I was wondering if anyone out could tell me what is the conflict between Hatsumi soke and Tanemura sensei. Way did Tanemura leave and why does he claim to be soke of some of the same ryuha that Hatsumi soke is soke of. I have respect for both of these men and think very highly of them; I just want to know who is the true soke of the nine ryuha. I myself have trained in the bujinkan system, but just wanted to know what caused two great Grandmasters to split and go their seperate ways.


----------



## Chappers (Dec 29, 2004)

There is no conflict as such and as far as i am aware they are still good friends just blokes with different ideals!!


----------



## Kreth (Dec 29, 2004)

I think the only people that can answer this question would be the two involved. This topic has been rehashed on several forums, with no clear answer. Anything from either Bujinkan or Genbukan members is mere speculation.
From what I understand, the explanation of the "duplicate" claims is this: Tanemura-san trained and received these titles from students of Takamatsu other than Hatsumi-sensei.

Jeff


----------



## George Kohler (Dec 29, 2004)

Tenjindo said:
			
		

> I was wondering if anyone out could tell me what is the conflict between Hatsumi soke and Tanemura sensei. Way did Tanemura leave...



Here is an article http://www.genbukan.ca/articles/tanemura_talks.html

Last year, when I was in Japan, Tanemura Sensei said that he had not seen Hatsumi Sensei since he left the Bujinkan, but there was still a strong family bond between the two families.


----------



## Chappers (Dec 30, 2004)

Thats a very good article, all the way through he keeps away from any contraversial points and does not slag off the bujinkan.


----------



## DWeidman (Dec 30, 2004)

Chappers said:
			
		

> There is no conflict as such and as far as i am aware they are still good friends just blokes with different ideals!!
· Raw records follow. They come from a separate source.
/-- R85, R63, R103: a claim taken out and completed is SENT, and its slot FREE. -/
theorem test_claim_sent :
    (match exec .takeOut ⟨bidding false, []⟩ with
      | .next t =>
        match exec (.frameCompleted []) t with
        | .next u => (u.station.bus.posts, u.station.clu.records.map (fun r => r.bid.sent), u.station.bus.rxq.length)
        | _ => ([], [], 0)
      | _ => ([], [], 0)) = ([], [true], 1) := by
  decide +kernel

/-- The mode in which no claim is sent. -/
def halted (x : Station) : Station :=
  { x with stc := { x.stc with mode := .halted }, pins := { x.pins with fault := true } }

theorem witness_FrameResendRepeats :
    let x := bidding true
    let y := halted x
    (x.live ∧ x.bus.ready = true ∧ x.bus.standing ≠ .withdrawn ∧ x.bus.sending = none ∧ x.bus.skip = 0
        ∧ x.bus.posts = [] ++ claimPost true :: [] ∧ (claimPost true).onBus = true)
      ∧ (x.stc.mode = .running ∧ x.bus.standing.bids = true) ∧ (claimPost true).kind = .clm
      ∧ (y.live ∧ y.bus.posts = x.bus.posts ∧ ¬ (y.stc.mode = .running ∧ y.bus.standing.bids = true) ∧ y.bus.owed = [])
      ∧ y.claimHolder (claimPost true).handle = some (pickRec .tentative bid) ∧ y.NamesFresh
      ∧ ∀ r ∈ ({ y with clu := Clu.atStart } : Station).clu.records, r.bid.claim ≠ some (claimPost true).handle := by
  unfold Station.NamesFresh
  decide +kernel

/-- R66, R85: while a slot awaits its resend TAKE_OUT begins no frame, though an ABN is PENDING. -/
theorem test_resend_before_take_out :
    (let x := bidding true
     let x := { x with bus := { x.bus with
       posts := x.bus.posts ++ [{ handle := 1, kind := .abn, key := 7, payload := [20, 0, 1], onBus := false }], nextHandle := 2 } }
     ((after .takeOut x).bus.sending, (after .frameResend x).bus.sending)) = (none, some 0) := by
  decide +kernel

def onBus (f : Bus → Bus) : Station := { bidding true with bus := f (bidding true).bus }

/-- A gap of the bus, with so many delay signals in it and so many frames waiting. -/
def gapped (g : Gap) (delays waiting : Nat) : Station :=
  onBus (fun b => { b with gap := g, delayCount := delays, rxq := List.replicate waiting (note 4 7 []) })

theorem witness_ArbitrationDelayAndReady :
    ((onBus (fun b => { b with sending := some 0 })).live
        ∧ (onBus (fun b => { b with sending := some 0 })).bus.sending = some 0)
      ∧ (∀ z ∈ [(Gap.afterFrame, 0, 14), (.afterDelay, 1, 14), (.afterError, 0, 14), (.afterFrame, 1, 13), (.afterFrame, 2, 16),
          (.none, 0, 16)],
        let x := gapped z.1 z.2.1 z.2.2
        x.live ∧ x.bus.ready = true ∧ x.bus.standing ≠ .withdrawn ∧ x.bus.gap = z.1 ∧ x.bus.delayCount = z.2.1
          ∧ x.bus.rxq.length = z.2.2)
      ∧ (live.live ∧ live.bus.standing ≠ .withdrawn) := by
  decide +kernel

/-- R59, R75: in a gap after an error a station with 14 frames waiting drives no delay signal of its own, and counts one that
it hears; in the gap that follows it drives its own. -/
theorem test_delay_after_error :
    (let x := gapped .afterError 0 14
     let y := after (.delaySignal true) x
     ((after (.delaySignal false) x).bus.delayCount, y.bus.delayCount, y.bus.drive, (after (.delaySignal false) y).bus.drive.length))
      = (0, 1, [], 20) := by
  decide +kernel

theorem witness_FrameReceived :
    (live.live ∧ live.bus.ready = true ∧ live.bus.standing ≠ .withdrawn ∧ live.bus.sending = none
        ∧ (onBus (fun b => { b with rxq := List.replicate 15 (note 4 7 []) })).bus.rxq.length < 16
        ∧ receiveWire (note 4 9 [1, 20, 0, 1]).wire = some (note 4 9 [1, 20, 0, 1])) ∧ live.bus.Sound := by
  refine ⟨by decide +kernel, ?_⟩
  unfold Bus.Sound
  decide +kernel

/-- R62: a frame heard is acknowledged, and the frame of the station's own is not. -/
theorem test_acknowledge :
    ((after (.frameCompleted (note 4 9 [1, 20, 0, 1]).wire) live).bus.acked,
      (after (.frameCompleted []) (onBus (fun b => { b with sending := some 0 }))).bus.acked) = (true, false) := by
  decide +kernel

theorem witness_FrameSent :
    let x := onBus (fun b => { b with sending := some 0 })
    (x.live ∧ x.bus.ready = true ∧ x.bus.standing ≠ .withdrawn ∧ x.bus.rxq.length < 16
        ∧ x.bus.sending = some (claimPost true).handle ∧ x.bus.post? (claimPost true).handle = some (claimPost true)
        ∧ (claimPost true).kind = .clm ∧ x.claimHolder (claimPost true).handle = some (pickRec .tentative bid))
      ∧ x.bus.Sound ∧ x.NamesFresh := by
  unfold Bus.Sound Station.NamesFresh
  decide +kernel

/-- An ABN owed first, and an STS after it, when the slot becomes free. -/
def sendingOwed : Station :=
  let e := { order .opened [] with abandonOwed := some .stockLost }
  let x := withOrder (onBus (fun b => { b with sending := some 0, owed := [.abn, .sts] })) e
  { x with stc := { x.stc with statusOwed := true } }

theorem witness_FrameSent_offer :
    let x := sendingOwed
    let e := { order .opened [] with abandonOwed := some Cause.stockLost }
    (x.live ∧ x.bus.ready = true ∧ x.bus.standing ≠ .withdrawn ∧ x.bus.rxq.length < 16
        ∧ x.bus.sending = some (claimPost true).handle ∧ x.bus.post? (claimPost true).handle = some (claimPost true))
      ∧ (x.bus.posts.length ≤ 12 ∧ x.bus.owed.head? = some .abn
        ∧ x.cnu.orders.find? (fun e => e.abandonOwed.isSome && e.state = .opened) = some e
        ∧ e.abandonOwed = some .stockLost)
      ∧ (x.bus.posts.length < 12 ∧ x.bus.owed.Nodup ∧ x.stc.statusOwed = true) ∧ x.bus.Sound := by
  unfold Bus.Sound
  decide +kernel

/-- R90: the freed slot goes to the lowest kind owed, the ABN; the STS stays owed. -/
theorem test_slot_offered :
    (let y := after (.frameCompleted []) sendingOwed
     (y.bus.posts.map (fun p => (p.kind, p.payload)), y.bus.owed)) = ([(.abn, abnPayload 5120 .stockLost)], [.sts]) := by
  decide +kernel

/-- SAN number i of an answer of n entries completes, the next unposted one and the number in the table as given, with a query
pending. -/
def answering (i n next table : Nat) (last : Bool) (query : Option Nat) : Station :=
  let e : SnapEntry := { carrier := 3, bay := 0, article := 100, week := 1262, count := 4, available := 3, locked := false }
  { live with
    bus := { live.bus with
      posts := [{ handle := 0, kind := .san, key := 7, payload := sanPayload i last e, onBus := true }]
      sending := some 0, nextHandle := 1 }
    adu := { live.adu with
      snapshot := some { entries := List.replicate n e, nextToPost := next, inTable := table }, pendingQuery := query } }

/-- The claim of an expired record completes. -/
def sendingExpired : Station :=
  let x := onBus (fun b => { b with sending := some 0 })
  { x with clu := { x.clu with records := x.clu.records.map (fun (r : LineRec) => { r with bid := { r.bid with expired := true } }) } }

theorem witness_FrameSent_answer :
    (∀ z ∈ [(answering 0 6 4 4 false none, false), (answering 5 6 6 1 true none, true), (answering 5 6 6 1 true (some 100), true)],
        let x := z.1
        (x.live ∧ x.bus.ready = true ∧ x.bus.standing ≠ .withdrawn ∧ x.bus.rxq.length < 16 ∧ x.bus.Sound)
          ∧ x.bus.sending = some 0 ∧ (x.bus.post? 0).any (fun p =>
            decide (p.handle = 0) && decide (p.kind = .san) && (decide (payloadField p.payload 1 1 % 2 = 1) == z.2))
          ∧ x.bus.owed = [] ∧ x.bus.posts.length ≤ 8 ∧ x.bus.claimSlots ≤ 4)
      ∧ (let x := sendingExpired
        x.live ∧ x.bus.sending = some 0 ∧ x.bus.post? 0 = some (claimPost true) ∧ x.NamesFresh ∧ x.bus.Sound
          ∧ (x.claimHolder 0).any (fun r => r.bid.expired) ∧ x.bus.owed = [] ∧ x.bus.posts.length ≤ 11) := by
  unfold Bus.Sound Station.NamesFresh
  decide +kernel

/-- R183, R184, R103: a SENT SAN brings the next one; the last one ends the answer, and the pending query's SANs begin; the
SENT claim of an expired record brings its close. -/
theorem test_sent_brings :
    ([answering 0 6 4 4 false none, answering 5 6 6 1 true none, answering 5 6 6 1 true (some 100), sendingExpired].map (fun x =>
      let y := after (.frameCompleted []) x
      (y.bus.posts.map (fun p => (p.kind, payloadField p.payload 0 1)), y.adu.snapshot.map (fun sn => (sn.nextToPost, sn.inTable)))))
      = [([(.san, 4)], some (5, 4)), ([], none), ([(.san, 0), (.san, 1)], some (2, 2)), ([(.cls, 1)], none)] := by
  decide +kernel

/-- A station that sends, or with no frame of its own, at a TEC of these values; and one that waits after its own signal. -/
def sendingAt (tec : Nat) : Station := onBus (fun b => { b with sending := some 0, tec := tec, standing := standingOf tec 0 })

def signalled (role : Role) (active : Bool) (tec : Nat) : Station :=
  onBus (fun b => { b with
    errorWait := some { role := role, active := active }, gap := .afterError, tec := tec, standing := standingOf tec 0 })

/-- An error counted with the standing kept, with CAUTION left for QUIET, and with the station withdrawn; a failed room test; an
error at a receiver. -/
theorem witness_ErrorsAreCounted :
    let full := onBus (fun b => { b with rxq := List.replicate 16 (note 4 7 []) })
    (∀ z ∈ [(71, Standing.active), (120, .quiet), (128, .quiet), (248, .withdrawn)],
        let x := sendingAt z.1
        x.live ∧ x.bus.ready = true ∧ x.bus.standing ≠ .withdrawn ∧ x.bus.Sound ∧ x.bus.sending ≠ none
          ∧ standingOf (z.1 + 8) 0 = z.2)
      ∧ (BusError.echo ≠ .check ∧ BusError.echo ≠ .delimiter ∧ (sendingAt 71).bus.standing = .active
        ∧ (sendingAt 120).bus.standing = .caution ∧ (sendingAt 128).bus.standing = .quiet)
      ∧ (full.live ∧ full.bus.sending = none ∧ full.bus.rxq.length = 16 ∧ BusError.roomTest ≠ .echo
        ∧ full.bus.Sound ∧ standingOf 0 (min 255 1) = full.bus.standing)
      ∧ (live.live ∧ live.bus.ready = true ∧ live.bus.Sound ∧ live.bus.sending = none ∧ BusError.check ≠ .echo
        ∧ BusError.check ≠ .acknowledgeMissing ∧ standingOf 0 (min 255 1) = live.bus.standing) := by
  unfold Bus.Sound
  decide +kernel
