-- ==== Sys2Proof/Syntax.lean ====
section
/-! DEFINITION. The thirteen requests of PSTC (30_encoding.md R92, R94): one request on a port is this hardware's
instruction. A field an operation ignores (R92) is not part of the instruction. -/

namespace Sys2Proof

/-- One constructor per row of spec/opcode_table.json, its operands as R92 assembles them. -/
inductive Instr where
  /-- `SYS.CSRR csr` (R240) -/
  | sysCsrr (csr : BitVec 12)
  /-- `SYS.CSRW csr, value` (R241) -/
  | sysCsrw (csr : BitVec 12) (value : Word)
  /-- `RB.INIT i, base, size` (R120) -/
  | rbInit (sel : BitVec 8) (base size : Word)
  /-- `RB.PUSH i, byte` (R121) -/
  | rbPush (sel : BitVec 8) (byte : Byte)
  /-- `RB.POP i` (R122) -/
  | rbPop (sel : BitVec 8)
  /-- `RB.IS_EMPTY i` (R124) -/
  | rbIsEmpty (sel : BitVec 8)
  /-- `RB.IS_FULL i` (R125) -/
  | rbIsFull (sel : BitVec 8)
  /-- `BRC.SAFE_WRITE addr, data, length` (R150) -/
  | brcSafeWrite (addr : Byte) (data length : Word)
  /-- `BRC.RECOVER` (R154) -/
  | brcRecover
  /-- `DIB.INIT` (R190) -/
  | dibInit
  /-- `DIB.SEND data, length` (R191) -/
  | dibSend (data length : Word)
  /-- `DIB.READ output, max_len` (R192) -/
  | dibRead (output maxLen : Word)
  /-- `CD.FEED byte` (R220) -/
  | cdFeed (byte : Byte)
  deriving DecidableEq, Repr, Inhabited

end Sys2Proof
end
I guess I get to be the ogre again... *sighs*

This reminds me to repost something I say all the time (and needs to be repeated ad nauseamon boards):

*If you don't know - don't answer.* 

Simple really...

-Daniel

PS - In case you are wondering why "Chappers" post is quoted here - I would say that unless he has evidence that they are "still good friends" - it seems as though this is an unfounded statement...


----------



## Chappers (Dec 31, 2004)

Dan,

How do YOU know what my source is?  how do you know where i get my info from?


----------



## Tenjindo (Dec 31, 2004)

George Kohler said:
			
		

> Here is an article http://www.genbukan.ca/articles/tanemura_talks.html
> 
> Last year, when I was in Japan, Tanemura Sensei said that he had not seen Hatsumi Sensei since he left the Bujinkan, but there was still a strong family bond between the two families.


The article was very insightful and explained alot about the reason why the two decided to go their seperate ways. I am still a little stumped on the subject of which one of these Grandmaster are the true soke of the 9 ryuha.


----------



## Chappers (Dec 31, 2004)

Well i am in the bujinkan so for me its Hatsumi, obviously George might think differently, but then its what your taught i suppose, until i am taught anything different then its the boss, both orgs provide excellant training though!!


----------



## DWeidman (Dec 31, 2004)

Chappers said:
			
		

> Dan,
> 
> How do YOU know what my source is? how do you know where i get my info from?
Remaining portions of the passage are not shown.